2013 Native American $1 Coins

in Native American Dollars

The 2013 Native American $1 Coins will mark the fifth year in a series of strikes from the US Mint honoring the contributions of Native Americans to the United States of America.

2013 Native American $1 Coins, Obverse (US Mint image)

2013 Native American $1 Coins, Obverse - Click to Enlarge

Congress authorized this series with the Native American $1 Coin Act signed into law by President George W. Bush on September 20, 2007 to become Public Law 110-82. The specific language of the Act required the reverse designs to contain "images celebrating the important contributions made by Indian tribes and individual Native Americans to the development of the United States and the history of the United States."

To that end, the Mint started the new series in 2009 with the release of the 2009 "Three Sisters" Native American Coin. It showcased a woman planting seeds of corn, beans and squash together in a method developed by the Native Americans around 1000 A.D.
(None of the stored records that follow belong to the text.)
-- ==== Sys2Proof/Tests/Slice0.lean ====
section
/-! SUPPORT. Tests of one step each, with values from 95_test_vectors.md and the encodings of
30_encoding.md; and for each statement with hypotheses a witness that meets them. -/

namespace Sys2Proof.Tests

open Sys2Proof.Machine

/-! ## Helpers -/

/-- A field of the state a step answers with. -/
def after {α : Type} (o : Host.Outcome State Fault Refusal) (f : State → α) : Option α :=
  match o with
  | .next t => some (f t)
  | .fault _ => none
  | .refused _ => none

/-- Whether an outcome is a next state. -/
def answers (o : Host.Outcome State Fault Refusal) : Bool := (after o fun _ => ()).isSome

/-- The operands of P1 with the length `n`, all written, the host silent (section 6). -/
def loaded (n : Word) : State :=
  ((State.reset.setCrc1 0x44B329EA#32).setCrc2 0x01D41B76#32).setLen n

/-- `loaded n` with the words `ws` presented. -/
def presenting (n : Word) (ws : List (BitVec 16)) : State :=
  { loaded n with cmdIn := ws.map fun w => some ⟨w, 5#32⟩ }

/-- `loaded n` in phase `p`. -/
def inPhase (n : Word) (p : Phase) : State := (loaded n).setPhase p

/-- OP(4), the table of section 3. -/
def op4 : Matrix :=
  #v[0x1DB71064, 0x3B6E20C8, 0x76DC4190, 0xEDB88320, 0x00000001, 0x00000002, 0x00000004, 0x00000008,
     0x00000010, 0x00000020, 0x00000040, 0x00000080, 0x00000100, 0x00000200, 0x00000400, 0x00000800,
     0x00001000, 0x00002000, 0x00004000, 0x00008000, 0x00010000, 0x00020000, 0x00040000, 0x00080000,
     0x00100000, 0x00200000, 0x00400000, 0x00800000, 0x01000000, 0x02000000, 0x04000000, 0x08000000]

/-- OP(8), the table of section 3. -/
def op8 : Matrix :=
  #v[0x77073096, 0xEE0E612C, 0x076DC419, 0x0EDB8832, 0x1DB71064, 0x3B6E20C8, 0x76DC4190, 0xEDB88320,
     0x00000001, 0x00000002, 0x00000004, 0x00000008, 0x00000010, 0x00000020, 0x00000040, 0x00000080,
     0x00000100, 0x00000200, 0x00000400, 0x00000800, 0x00001000, 0x00002000, 0x00004000, 0x00008000,
     0x00010000, 0x00020000, 0x00040000, 0x00080000, 0x00100000, 0x00200000, 0x00400000, 0x00800000]

/-! ## WellFormed refuses what it should (R76: WRS takes r in 0..2) -/

theorem test_wf_refuses_wrs_status : ¬ (Instr.wrs .status 0).WellFormed := by decide
theorem test_wf_accepts_rds_status : (Instr.rds .status).WellFormed := by decide

/-! ## Each constructor's word, written out bit by bit from R73 to R76 -/

theorem test_decode_nop : decode ⟨0b0000_000_0_000_00000, 9⟩ = .ok .nop := by rfl
theorem test_decode_wrs : decode ⟨0b0001_000_0_000_00001, 9⟩ = .ok (.wrs .crc2 9) := by rfl
theorem test_decode_rds : decode ⟨0b0010_000_0_000_00010, 9⟩ = .ok (.rds .len) := by rfl
theorem test_decode_wrrow : decode ⟨0b0011_000_0_000_00101, 0x20⟩ = .ok (.wrrow .even 5 0x20) := by rfl
theorem test_decode_rdrow : decode ⟨0b0100_000_1_000_11111, 9⟩ = .ok (.rdrow .odd 31) := by rfl
theorem test_decode_minit : decode ⟨0b0101_000_0_000_00000, 9⟩ = .ok .minit := by rfl
theorem test_decode_msquare : decode ⟨0b0110_000_1_000_00000, 9⟩ = .ok (.msquare .odd) := by rfl
theorem test_decode_mvmul : decode ⟨0b0111_000_1_000_00000, 9⟩ = .ok (.mvmul .odd) := by rfl
theorem test_decode_combine : decode ⟨0b1000_000_0_000_00000, 9⟩ = .ok .combine := by rfl

/-- The rejected words of section 4.5, in its order. -/
def rejected (e : Reject) (ws : List (BitVec 16)) : Bool :=
  ws.all fun w =>
    match decode ⟨w, 0⟩ with
    | .ok _ => false
    | .error e' => e' == e

theorem test_decode_eField_access : rejected .eField
    [0x0001, 0x0010, 0x0100, 0x0800, 0x0FFF, 0x1004, 0x1007, 0x1020, 0x1100, 0x1103, 0x1800, 0x2004, 0x2007,
     0x2100, 0x2010] = true := by decide
theorem test_decode_eField_others : rejected .eField
    [0x3020, 0x3040, 0x3080, 0x3200, 0x3400, 0x3800, 0x31E0, 0x4020, 0x4200, 0x4FFF, 0x5001, 0x5100, 0x6001,
     0x601F, 0x6200, 0x6101, 0x7001, 0x7080, 0x7300, 0x8001, 0x8100, 0x8002] = true := by decide
theorem test_decode_eOpcode : rejected .eOpcode
    [0x9000, 0x9003, 0xA000, 0xB123, 0xC000, 0xD000, 0xE000, 0xF000, 0xFFFF] = true := by decide
theorem test_decode_eAccess : rejected .eAccess [0x1003] = true := by decide

/-- R81: the words of the assembler table. -/
theorem test_encode_words :
    ([.nop, .wrs .len 7, .rds .status, .wrrow .odd 31 7, .rdrow .even 5, .minit, .msquare .odd, .mvmul .even,
      .combine] : List Instr).map (fun i => (encode i).cmd) =
    [0x0000, 0x1002, 0x2003, 0x311F, 0x4005, 0x5000, 0x6100, 0x7000, 0x8000] := by decide

theorem test_table_word : decodeTableWord 16 0x3105 = some (.wrrow .odd 5 0) := by rfl
theorem test_table_word_with_data : decodeTableWord 48 0xDEADBEEF1002 = some (.wrs .len 0xDEADBEEF) := by rfl

/-! ## Reset and the first instruction after it (sections 4.6, 6) -/

theorem test_reset_idle : after (step State.reset) (·.ph) = some .idle := by rfl
theorem test_first_instruction_runs :
    [0x0000, 0x1000, 0x2000, 0x3000, 0x4000, 0x5000, 0x6000, 0x7000, 0x8000].all
      (fun w => answers (step (State.reset.withFetchWord 16 w))) = true := by decide
theorem test_nop_after_reset :
    after (step (State.reset.withFetchWord 16 0x0000)) (·.rsp) = some (some ⟨.ok, 0⟩) := by rfl
theorem test_rds_status_after_reset :
    after (step (State.reset.withFetchWord 16 0x2003)) (·.rsp) = some (some ⟨.ok, 0⟩) := by rfl
/-- Section 4.6: RDS of an unwritten register is where the spec's model faults; it is recorded here. -/
theorem test_rds_unwritten_recorded :
    after (step (State.reset.withFetchWord 16 0x2002)) (·.recorded) = some (some .readUnwritten) := by rfl
/-- P6: a reset in the middle of a COMBINE. -/
theorem test_reset_while_busy :
    after (step { inPhase 5 .cSqo with rstIn := [true] }) (fun t => (t.ph, t.done, t.rsp)) =
      some (.idle, false, none) := by rfl

/-! ## The instructions (sections 4.1 to 4.4) -/

theorem test_wrs_len_all_ones : after (exec (.wrs .len 0xFFFFFFFF) State.reset) (·.len.toNat) = some 4294967295 := by
  decide
theorem test_wrs_status_rejected :
    after (step { presenting 1 [0x1003] with done := true }) (fun t => (t.rsp, t.done)) =
      some (some ⟨.eAccess, 0⟩, true) := by decide
theorem test_rds_status_keeps_done :
    after (exec (.rds .status) (loaded 1).setDone) (fun t => (t.rsp, t.done)) = some (some ⟨.ok, 1⟩, true) := by
  decide
theorem test_wrrow_odd_31 : after (exec (.wrrow .odd 31 0x12345678) State.reset) (fun t => t.readRow .odd 31) =
    some 0x12345678 := by decide
theorem test_rdrow_banks_apart :
    after (exec (.rdrow .even 31) (({ loaded 1 with even := op4 }).setRow .odd 31 0x12345678)) (·.rsp) =
      some (some ⟨.ok, 0x08000000⟩) := by decide
/-- R153's worked example. -/
theorem test_minit_rows :
    after (exec .minit State.reset) (fun t => (t.readRow .odd 0, t.readRow .odd 1, t.readRow .odd 31)) =
      some (0xEDB88320, 0x00000001, 0x40000000) := by decide
/-- R126's worked example: rows 0 and 1 of OP(2). -/
theorem test_msquare_even_of_base :
    after (exec (.msquare .even) { loaded 1 with odd := base }) (fun t => (t.readRow .even 0, t.readRow .even 1)) =
      some (0x76DC4190, 0xEDB88320) := by decide +kernel
/-- Section 3: the whole of OP(8) from OP(4). -/
theorem test_square_op4 : square op4 = op8 := by decide +kernel
/-- R107's worked example. -/
theorem test_mvmul_base_3 :
    after (exec (.mvmul .odd) ({ loaded 1 with odd := base }.setCrc1 3)) (fun t => (t.crc1, t.rsp)) =
      some (0xEDB88321, some ⟨.ok, 0xEDB88321⟩) := by decide
/-- Section 4.1: a product that selects no row needs no row, so nothing is recorded. -/
theorem test_mvmul_zero_reads_no_row :
    after (exec (.mvmul .even) (State.reset.setCrc1 0)) (·.recorded) = some none := by decide
theorem test_mvm_all_rows : mvm op8 0xFFFFFFFF = 0x2DFD1072 := by decide
theorem test_mvm_deadbeef : mvm op8 0xDEADBEEF = 0x306B5257 := by decide
theorem test_mvmLoop_deadbeef : mvmLoop op8 32 0 0xDEADBEEF 0 = 0x306B5257 := by decide
/-- Section 4.3: the degenerate COMBINE answers CRC1, not CRC1 ^ CRC2. -/
theorem test_combine_degenerate :
    after (exec .combine (loaded 0)) (fun t => (t.rsp, t.done, t.ph)) =
      some (some ⟨.ok, 0x44B329EA⟩, true, .idle) := by decide
theorem test_combine_accepted :
    after (exec .combine (loaded 1).setDone) (fun t => (t.rsp, t.done, t.ph)) = some (none, false, .cInit) := by
  decide

/-! ## The phases, from the traces of P1 (section 6) -/

theorem test_phase_init : after (step (inPhase 1 .cInit)) (fun t => (t.readRow .odd 0, t.ph)) =
    some (0xEDB88320, .cSq0) := by decide
theorem test_phase_ape_applies_and_stops :
    after (step { inPhase 1 .cApe with even := op8 }) (fun t => (t.crc1, t.len, t.ph)) =
      some (0x409BB84F, 0, .cFin) := by decide
theorem test_phase_ape_bit_clear :
    after (step { inPhase 0x18 .cApe with even := op8 }) (fun t => (t.crc1, t.len, t.ph)) =
      some (0x44B329EA, 0xC, .cSqo) := by decide
theorem test_phase_apo_goes_on : after (step (inPhase 6 .cApo)) (fun t => (t.len, t.ph)) = some (3, .cSqe) := by
  decide
theorem test_phase_fin :
    after (step ((inPhase 0 .cFin).setCrc1 0x409BB84F)) (fun t => (t.crc1, t.done, t.ph, t.rsp)) =
      some (0x414FA339, true, .idle, some ⟨.ok, 0x414FA339⟩) := by decide

/-! ## The host's side (sections 2.4, 2.5) -/

theorem test_crc32_check_value :
    crc32 [0x31, 0x32, 0x33, 0x34, 0x35, 0x36, 0x37, 0x38, 0x39] = 0xCBF43926 := by decide +kernel
theorem test_multiCombine_one_refused :
    (multiCombine [⟨some 0x884863D2, some 3⟩], multiCombineCommands [⟨some 0x884863D2, some 3⟩]) =
      (.error .invalidArgument, []) := by rfl
/-- R182, R187: a missing field is invalid-argument and issues nothing. -/
theorem test_multiCombine_incomplete_refused :
    (multiCombine [⟨some 1, some 3⟩, ⟨some 2, none⟩], multiCombineCommands [⟨some 1, some 3⟩, ⟨some 2, none⟩]) =
      (.error .invalidArgument, []) := by rfl
/-- R187's procedure for three pairs, 1 + 3 * 2 commands. -/
theorem test_multiCombine_commands :
    multiCombineCommands ([(1, 3), (2, 0), (3, 5)].map PairArg.ofPair) =
      [.wrs .crc1 1, .wrs .crc2 2, .wrs .len 0, .combine, .wrs .crc2 3, .wrs .len 5, .combine] := by rfl
/-- R180: a pair with `len = 0` leaves the running CRC; R184: the total does not wrap at 32 bits. -/
theorem test_multiCombine_zero_length :
    multiCombine ([(0x44B329EA, 0xFFFFFFFF), (7, 0)].map PairArg.ofPair) = .ok (0x44B329EA, 0xFFFFFFFF) := by rfl
theorem test_multiCombine_total_wide :
    (Fold.total ⟨(0, 0xFFFFFFFF), [(0, 0xFFFFFFFF)]⟩).toNat = 8589934590 := by rfl

/-! ## Witnesses: what meets the hypotheses of each statement -/

/-- StepRunsDecodedInstruction, WrsFrame's and the other instructions' cases of a step. -/
theorem test_wit_step_runs : ∃ c rest i, (presenting 1 [0x8000]).rstNow = false ∧ (presenting 1 [0x8000]).ph = .idle ∧
    (presenting 1 [0x8000]).cmdIn = some c :: rest ∧ decode c = .ok i := ⟨_, _, .combine, rfl, rfl, rfl, rfl⟩

theorem test_wit_rejection : ∀ w ∈ [0x9000#16, 0x8001#16, 0x1003#16], ∃ c rest e, (presenting 1 [w]).rstNow = false ∧
    (presenting 1 [w]).ph = .idle ∧ (presenting 1 [w]).cmdIn = some c :: rest ∧ decode c = .error e := by
  intro w hw
  simp only [List.mem_cons, List.not_mem_nil, or_false] at hw
  rcases hw with rfl | rfl | rfl <;> exact ⟨_, _, _, rfl, rfl, rfl, rfl⟩

theorem test_wit_busy_waits : ∃ c rest, ((presenting 1 [0x1000]).setPhase .cSqe).rstNow = false ∧
    ((presenting 1 [0x1000]).setPhase .cSqe).ph ≠ .idle ∧
    ((presenting 1 [0x1000]).setPhase .cSqe).cmdIn = some c :: rest := ⟨_, _, rfl, by decide, rfl⟩

theorem test_wit_silent : State.reset.rstNow = false ∧ State.reset.ph = .idle ∧ State.reset.presented = none ∧
    ({ State.reset with cmdIn := [none] } : State).presented = none := ⟨rfl, rfl, rfl, rfl⟩

/-- ResetStep and its clause on a held command, and ResetAbortsCombine. -/
theorem test_wit_reset : ({ presenting 1 [0x8000] with rstIn := [true] } : State).rstNow = true ∧
    ({ inPhase 5 .cSqo with rstIn := [true] } : State).rstNow = true ∧
    ∀ c ∈ ({ inPhase 5 .cSqo with rstIn := [true] } : State).cmdIn, c = none := ⟨rfl, rfl, by decide⟩

theorem test_wit_roundtrip : (Instr.wrs .len 5).WellFormed ∧ (Instr.wrrow .odd 31 5).WellFormed := by decide

theorem test_wit_legal_word : decode ⟨0x411F, 7⟩ = .ok (.rdrow .odd 31) := by rfl

/-- DecodeOrder's four clauses at the boundaries 9, 8 and selector 3. -/
theorem test_wit_decode_order :
    9 ≤ ((0x9000#16) >>> 12).toNat ∧ ((0x8001#16) >>> 12).toNat < 9 ∧ (0x8001#16) &&& 0x0FFF#16 ≠ 0 ∧
    ((0x1003#16) >>> 12).toNat = 1 ∧ (0x1003#16) &&& 0x0FFC#16 = 0 ∧ (0x1003#16) &&& 3 = 3 ∧
    (0x8000#16) &&& 0x0FFF#16 = 0 ∧ (0x1002#16) &&& 0x0FFC#16 = 0 ∧ ¬ (0x1002#16) &&& 3 = 3 := by decide

theorem test_wit_access_error : (presenting 1 [0x1003]).rstNow = false ∧ (presenting 1 [0x1003]).ph = .idle ∧
    ∃ v rest, (presenting 1 [0x1003]).cmdIn = some ⟨0x1003#16, v⟩ :: rest := ⟨rfl, rfl, _, _, rfl⟩

/-- CombineAcceptance's two clauses, and the two of CombineRefinesFunction and CombineEndState. -/
theorem test_wit_combine : (loaded 0).len = 0#32 ∧ (loaded 1).len ≠ 0#32 ∧
    ∃ t, exec .combine (loaded 1) = .next t ∧ noReset (4 + 2 * bitlen (loaded 1).len.toNat) t = true :=
  ⟨rfl, by decide, _, exec_combine_ne_zero (by decide), by decide⟩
Following that release in 2010 was a design honoring the Haudenosaunee Confederation, also known as the Iroquois Confederacy. This 2010 Native American $1 Coin honored the diplomatic and political alliance formed by five tribes in the early 1400’s.

Then, in 2011, the reverse design was emblematic of the peace treaties between tribes and European settlers as they arrived in the New World. Specifically, the 2011 strike showed the hands of Supreme Sachem Ousamequin Massasoit and Governor John Carver exchanging the peace pipe in 1621.


The obverse of all strikes in the series contains the same portrait of Sacagawea featured on a dollar coin by the Mint since 2000. Sacagawea was a young Shoshone woman who served as a guide to the Lewis and Clark Expedition in the early 1800’s.

Shown on the reverse of the 2013 Native American $1 Coin will be a design continuing the series emblematic of the contributions made by Native Americans to the history of the United States.